Exercise description:
Would you copy each line of the records that includes the word "succ"?

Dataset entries
******************************
-- ==== Sys2Proof/Laws/Inner.lean ====
section
/-! SUPPORT. What the Intake Unit, the Election Unit and the Port Patcher leave as it was: everything but their own state,
requests and queries sent to the list, and what is on its way between blocks. -/

namespace Sys2Proof.Machine

/-- What the Intake Unit, the Election Unit and the Port Patcher leave as it was. -/
structure InnerFrame (s t : State) : Prop where
  resetAsserted : t.resetAsserted = s.resetAsserted
  straps : t.straps = s.straps
  counter : t.counter = s.counter
  status : t.status = s.status
  sup : t.sup = s.sup
  path : t.path = s.path
  card : t.card = s.card
  answers : t.answers = s.answers
  pending : t.pending = s.pending
  sched : t.list.sched = s.list.sched
  listSecond : t.list.listSecond = s.list.listSecond
  claims : t.list.claims = s.list.claims
  coming : t.list.coming = s.list.coming

theorem InnerFrame.refl (s : State) : InnerFrame s s := ⟨rfl, rfl, rfl, rfl, rfl, rfl, rfl, rfl, rfl, rfl, rfl, rfl, rfl⟩

theorem InnerFrame.trans {s t u : State} (h : InnerFrame s t) (k : InnerFrame t u) : InnerFrame s u :=
  ⟨k.resetAsserted.trans h.resetAsserted, k.straps.trans h.straps, k.counter.trans h.counter, k.status.trans h.status,
    k.sup.trans h.sup, k.path.trans h.path, k.card.trans h.card, k.answers.trans h.answers, k.pending.trans h.pending,
    k.sched.trans h.sched, k.listSecond.trans h.listSecond, k.claims.trans h.claims,
    k.coming.trans h.coming⟩

/-! ## Shared operations -/

theorem raise_inner (es : List Event) (s : State) : InnerFrame s (raise es s) :=
  ⟨rfl, rfl, rfl, rfl, rfl, rfl, rfl, rfl, rfl, rfl, rfl, rfl, rfl⟩
theorem ask_inner (q : Query) (s : State) : InnerFrame s (ask q s) :=
  ⟨rfl, rfl, rfl, rfl, rfl, rfl, rfl, rfl, rfl, rfl, rfl, rfl, rfl⟩
theorem request_inner (r : Request) (who : Asker) (s : State) : InnerFrame s (request r who s) :=
  ⟨rfl, rfl, rfl, rfl, rfl, rfl, rfl, rfl, rfl, rfl, rfl, rfl, rfl⟩
theorem abandonClaims_inner (who : Asker) (s : State) : InnerFrame s (abandonClaims who s) :=
  ⟨rfl, rfl, rfl, rfl, rfl, rfl, rfl, rfl, rfl, rfl, rfl, rfl, rfl⟩
theorem setIntake_inner (s : State) (x : Intake) : InnerFrame s (s.setIntake x) :=
  ⟨rfl, rfl, rfl, rfl, rfl, rfl, rfl, rfl, rfl, rfl, rfl, rfl, rfl⟩
theorem setElection_inner (s : State) (x : Election) : InnerFrame s (s.setElection x) :=
  ⟨rfl, rfl, rfl, rfl, rfl, rfl, rfl, rfl, rfl, rfl, rfl, rfl, rfl⟩
theorem setPatcher_inner (s : State) (x : PortPatcher) : InnerFrame s (s.setPatcher x) :=
  ⟨rfl, rfl, rfl, rfl, rfl, rfl, rfl, rfl, rfl, rfl, rfl, rfl, rfl⟩
theorem setWires_inner (s : State) (x : Wires) : InnerFrame s (s.setWires x) :=
  ⟨rfl, rfl, rfl, rfl, rfl, rfl, rfl, rfl, rfl, rfl, rfl, rfl, rfl⟩
theorem popQuery_inner (s : State) : InnerFrame s (popQuery s) :=
  ⟨rfl, rfl, rfl, rfl, rfl, rfl, rfl, rfl, rfl, rfl, rfl, rfl, rfl⟩
theorem claimFlush_inner (s : State) : InnerFrame s (claimFlush s) :=
  ⟨rfl, rfl, rfl, rfl, rfl, rfl, rfl, rfl, rfl, rfl, rfl, rfl, rfl⟩
theorem popRequest_inner (s : State) : InnerFrame s (popRequest s) := by
  unfold popRequest
  split <;> exact ⟨rfl, rfl, rfl, rfl, rfl, rfl, rfl, rfl, rfl, rfl, rfl, rfl, rfl⟩
theorem updSource_inner (n : SourceNo) (f : Source → Source) (s : State) : InnerFrame s (updSource n f s) :=
  setIntake_inner s _
theorem updPort_inner (p : PortNo) (f : Port → Port) (s : State) : InnerFrame s (updPort p f s) := setPatcher_inner s _
theorem dispose_inner (n : SourceNo) (o : DispositionOutcome) (q : BitVec 16) (a : Option ListAnswer) (s : State) :
    InnerFrame s (dispose n o q a s) := updSource_inner n _ s
theorem sourceFault_inner (n : SourceNo) (f : SourceFlag) (s : State) : InnerFrame s (sourceFault n f s) :=
  (updSource_inner n _ s).trans (raise_inner _ _)
theorem freeQualifier_inner (s : State) : InnerFrame s (freeQualifier s) := setIntake_inner s _

/-! ## The Intake Unit -/

theorem stageWrite_inner (n : SourceNo) (j : Nat) (b : Byte) (s : State) : InnerFrame s (stageWrite n j b s) := by
  unfold stageWrite; split
  · exact .refl s
  · exact updSource_inner _ _ _

theorem joinQueue_inner (n : SourceNo) (r : Record) (s : State) : InnerFrame s (joinQueue n r s) := by
  unfold joinQueue; split
  · exact updSource_inner _ _ _
  · exact (updSource_inner _ _ _).trans (sourceFault_inner _ _ _)

theorem foldl_inner {α : Type} {f : State → α → State} (hf : ∀ s a, InnerFrame s (f s a)) (l : List α) (s : State) :
    InnerFrame s (l.foldl f s) := by
  induction l generalizing s with
  | nil => exact .refl s
  | cons a l ih => exact (hf s a).trans (ih _)

theorem hear_inner (n : SourceNo) (a : Second) (s : State) : InnerFrame s (hear n a s) := by
  unfold hear
  dsimp only
  split
  · exact (updSource_inner _ _ _).trans (setWires_inner _ _)
  · exact updSource_inner _ _ _

theorem count_inner (n : SourceNo) (c : Content) (d : Bool) (a : Second) (s : State) : InnerFrame s (count n c d a s) :=
  updSource_inner _ _ _

theorem countLeap_inner (n : SourceNo) (q : BitVec 16) (a : Second) (c : LeapContent) (d : Bool) (s : State) :
    InnerFrame s (countLeap n q a c d s) := by
  unfold countLeap
  dsimp only
  split
  · split
    · exact ((count_inner _ _ _ _ _).trans (updSource_inner _ _ _)).trans (dispose_inner _ _ _ _ _)
    · exact (((count_inner _ _ _ _ _).trans (updSource_inner _ _ _)).trans (dispose_inner _ _ _ _ _)).trans
        (setWires_inner _ _)
  · exact (count_inner _ _ _ _ _).trans (dispose_inner _ _ _ _ _)

theorem zoneSteps_inner (n : SourceNo) (q : BitVec 16) (a : Second) (c : Content) (s : State) :
    InnerFrame s (zoneSteps n q a c s) := by
  unfold zoneSteps
  dsimp only
  split
  · exact (dispose_inner _ _ _ _ _).trans (freeQualifier_inner _)
  · refine (count_inner n c false a s).trans ?_
    split
    · split
      · exact ((updSource_inner _ _ _).trans (setIntake_inner _ _)).trans (request_inner _ _ _)
      · exact (updSource_inner _ _ _).trans (freeQualifier_inner _)
    · exact (dispose_inner _ _ _ _ _).trans (freeQualifier_inner _)

theorem handleRecord_inner (n : SourceNo) (r : Record) (s : State) : InnerFrame s (handleRecord n r s) := by
  unfold handleRecord
  dsimp only
  split
  · exact (sourceFault_inner _ _ _).trans (dispose_inner _ _ _ _ _)
  · exact ((hear_inner _ _ _).trans (updSource_inner _ _ _)).trans (dispose_inner _ _ _ _ _)
  · exact ((hear_inner _ _ _).trans (setIntake_inner _ _)).trans (ask_inner _ _)
  · exact (hear_inner _ _ _).trans (zoneSteps_inner _ _ _ _ _)

theorem takeRecord_inner (s : State) : InnerFrame s (takeRecord s) := by
  unfold takeRecord
  split
  · split
    · exact .refl s
    · split
      · exact .refl s
      · exact (updSource_inner _ _ _).trans (handleRecord_inner _ _ _)
  · exact .refl s

theorem takeRecords_inner (k : Nat) (s : State) : InnerFrame s (takeRecords k s) := by
  induction k generalizing s with
  | zero => exact .refl s
  | succ k ih => exact (takeRecord_inner s).trans (ih _)

theorem qualifierTake_inner (s : State) : InnerFrame s (qualifierTake s) := takeRecords_inner _ s

theorem closeRecord_inner (n : SourceNo) (e : BitVec 16) (s : State) : InnerFrame s (closeRecord n e s) := by
  unfold closeRecord
  dsimp only
  split
  · exact .refl s
  · split
    · exact (sourceFault_inner _ _ _).trans (dispose_inner _ _ _ _ _)
    · split
      · exact (sourceFault_inner _ _ _).trans (dispose_inner _ _ _ _ _)
      · split
        · exact .refl s
        · exact ((updSource_inner _ _ _).trans (joinQueue_inner _ _ _)).trans (qualifierTake_inner _)

theorem intakeWord_inner (n : SourceNo) (w j : Nat) (d : List Byte) (s : State) : InnerFrame s (intakeWord n w j d s) := by
  unfold intakeWord; split
  · split
    · exact closeRecord_inner _ _ _
    · exact .refl s
  · exact foldl_inner (fun _ _ => stageWrite_inner _ _ _ _) _ s

/-- A handed-over intake write touches the Intake Unit and events alone. -/
theorem intakeWords_inner (k off : Nat) (d : List Byte) (s : State) : InnerFrame s (intakeWords k off d s) := by
  induction k generalizing off d s with
  | zero => exact .refl s
  | succ k ih => exact (intakeWord_inner _ _ _ _ _).trans (ih _ _ _)

theorem refuseRecord_inner (n : SourceNo) (q : BitVec 16) (f : SourceFlag) (s : State) :
    InnerFrame s (refuseRecord n q f s) := (sourceFault_inner _ _ _).trans (dispose_inner _ _ _ _ _)

theorem leapCountSteps_inner (n : SourceNo) (q : BitVec 16) (a : Second) (c : LeapContent) (d : Bool) (s : State) :
    InnerFrame s (leapCountSteps n q a c d s) := by
  unfold leapCountSteps; split
  · exact dispose_inner _ _ _ _ _
  · exact countLeap_inner _ _ _ _ _ _

theorem changeSteps_inner (n : SourceNo) (q : BitVec 16) (a : Second) (d : Int) (k : LeapKind) (g h : Option Second)
    (s : State) : InnerFrame s (changeSteps n q a d k g h s) := by
  unfold changeSteps
  dsimp only
  repeat' split
  all_goals first
    | exact refuseRecord_inner _ _ _ _
    | exact leapCountSteps_inner _ _ _ _ _ _

theorem leapSteps_inner (sched : Schedule) (n : SourceNo) (q : BitVec 16) (a : Second) (d : Int)
    (c : Option (LeapKind × Option Second)) (s : State) : InnerFrame s (leapSteps sched n q a d c s) := by
  unfold leapSteps
  split
  · exact refuseRecord_inner _ _ _ _
  · split
    · exact leapCountSteps_inner _ _ _ _ _ _
    · exact changeSteps_inner _ _ _ _ _ _ _ _

theorem qualifierLookup_inner (sched : Schedule) (s : State) : InnerFrame s (qualifierLookup sched s) := by
  unfold qualifierLookup
  split
  · exact ((freeQualifier_inner s).trans (leapSteps_inner _ _ _ _ _ _ _)).trans (qualifierTake_inner _)
  · exact .refl s

theorem recordAnswer_inner (n : SourceNo) (q : BitVec 16) (a : ListAnswer) (s : State) :
    InnerFrame s (recordAnswer n q a s) := by
  unfold recordAnswer
  split
  · exact dispose_inner _ _ _ _ _
  · exact (dispose_inner _ _ _ _ _).trans (raise_inner _ _)

theorem qualifierAnswer_inner (a : ListAnswer) (s : State) : InnerFrame s (qualifierAnswer a s) := by
  unfold qualifierAnswer
  split
  · exact ((freeQualifier_inner s).trans (recordAnswer_inner _ _ _ _)).trans (qualifierTake_inner _)
  · exact .refl s

theorem intakeChange_inner (c : SChange) (s : State) : InnerFrame s (intakeChange c s) := by
  unfold intakeChange
  dsimp only
  repeat' split
  all_goals first
    | exact setIntake_inner _ _
    | exact ((setIntake_inner _ _).trans (setWires_inner _ _)).trans (raise_inner _ _)

theorem civilCommit_inner (c : CivilCommit) (s : State) : InnerFrame s (civilCommit c s) :=
  (setIntake_inner s _).trans (setWires_inner _ _)

theorem flushIntake_inner (s : State) : InnerFrame s (flushIntake s) :=
  ((abandonClaims_inner _ s).trans (setIntake_inner _ _)).trans (setWires_inner _ _)

/-! ## The Election Unit -/

theorem updateIndication_inner (s : State) : InnerFrame s (updateIndication s) := by
  unfold updateIndication
  dsimp only
  split
  · exact (setElection_inner _ _).trans (raise_inner _ _)
  · exact setElection_inner _ _

theorem startRun_inner (s : State) : InnerFrame s (startRun s) := by
  unfold startRun
  dsimp only
  refine (updateIndication_inner s).trans ?_
  split
  · exact setElection_inner _ _
  · split
    · exact .refl _
    · exact (setElection_inner _ _).trans (ask_inner _ _)

theorem endRun_inner (s : State) : InnerFrame s (endRun s) := by
  unfold endRun
  dsimp only
  split
  · exact (setElection_inner _ _).trans (startRun_inner _)
  · exact setElection_inner _ _

theorem takeTrigger_inner (s : State) : InnerFrame s (takeTrigger s) := by
  unfold takeTrigger; split
  · exact startRun_inner s
  · exact setElection_inner _ _

theorem flushElection_inner (s : State) : InnerFrame s (flushElection s) :=
  ((abandonClaims_inner _ s).trans (setElection_inner _ _)).trans (startRun_inner _)

theorem electionSnapshot_inner (sched : Schedule) (s : State) : InnerFrame s (electionSnapshot sched s) := by
  unfold electionSnapshot
  split
  · dsimp only
    split
    · exact (setElection_inner _ _).trans (endRun_inner _)
    · exact ((setElection_inner _ _).trans (raise_inner _ _)).trans (endRun_inner _)
    · exact ((setElection_inner _ _).trans (setElection_inner _ _)).trans (request_inner _ _ _)
  · exact .refl s

theorem electionAnswer_inner (a : ListAnswer) (s : State) : InnerFrame s (electionAnswer a s) := by
  unfold electionAnswer
  split
  · split
    · exact (raise_inner _ _).trans (endRun_inner _)
    · exact endRun_inner _
  · exact .refl s

/-- The answer to a request, at its requester. -/
theorem deliverAnswer_inner (who : Asker) (a : ListAnswer) (s : State) : InnerFrame s (deliverAnswer who a s) := by
  unfold deliverAnswer
  split
  · exact qualifierAnswer_inner _ _
  · exact electionAnswer_inner _ _
  · exact .refl s

/-! ## The Port Patcher -/

theorem transferPort_inner (p : PortNo) (s : State) : InnerFrame s (transferPort p s) :=
  (updPort_inner _ _ _).trans (raise_inner _ _)

theorem transferPorts_inner (ps : List PortNo) (s : State) : InnerFrame s (transferPorts ps s) :=
  foldl_inner (fun _ _ => transferPort_inner _ _) ps s

theorem takePortTransfer_inner (p : PortNo) (t : Option TransferTrigger) (s : State) :
    InnerFrame s (takePortTransfer p t s) := by
  unfold takePortTransfer; split
  · exact transferPort_inner _ _
  · exact updPort_inner _ _ _

theorem takeChangeOfS_inner (c : SChange) (s : State) : InnerFrame s (takeChangeOfS c s) := by
  unfold takeChangeOfS
  dsimp only
  split
  · exact transferPorts_inner _ _
  · exact ((transferPorts_inner _ _).trans (setPatcher_inner _ _)).trans (ask_inner _ _)

theorem arriveChangeOfS_inner (c : SChange) (s : State) : InnerFrame s (arriveChangeOfS c s) := by
  unfold arriveChangeOfS; split
  · exact setPatcher_inner _ _
  · exact takeChangeOfS_inner _ _

theorem drainChanges_inner (cs : List SChange) (s : State) : InnerFrame s (drainChanges cs s) := by
  induction cs generalizing s with
  | nil => exact setPatcher_inner s _
  | cons c cs ih =>
    unfold drainChanges
    dsimp only
    split
    · exact (setPatcher_inner _ _).trans (takeChangeOfS_inner _ _)
    · exact ((setPatcher_inner _ _).trans (takeChangeOfS_inner _ _)).trans (ih _)

theorem quietSnapshot_inner (sched : Schedule) (s : State) : InnerFrame s (quietSnapshot sched s) := by
  unfold quietSnapshot
  split
  · exact .refl s
  · dsimp only
    exact ((setPatcher_inner s _).trans (transferPorts_inner _ _)).trans (drainChanges_inner _ _)

end Sys2Proof.Machine
end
******************************
Completed task:
  | succ k ih => exact (takeRecord_inner s).trans (ih _)
  | succ k ih => exact (intakeWord_inner _ _ _ _ _).trans (ih _ _ _)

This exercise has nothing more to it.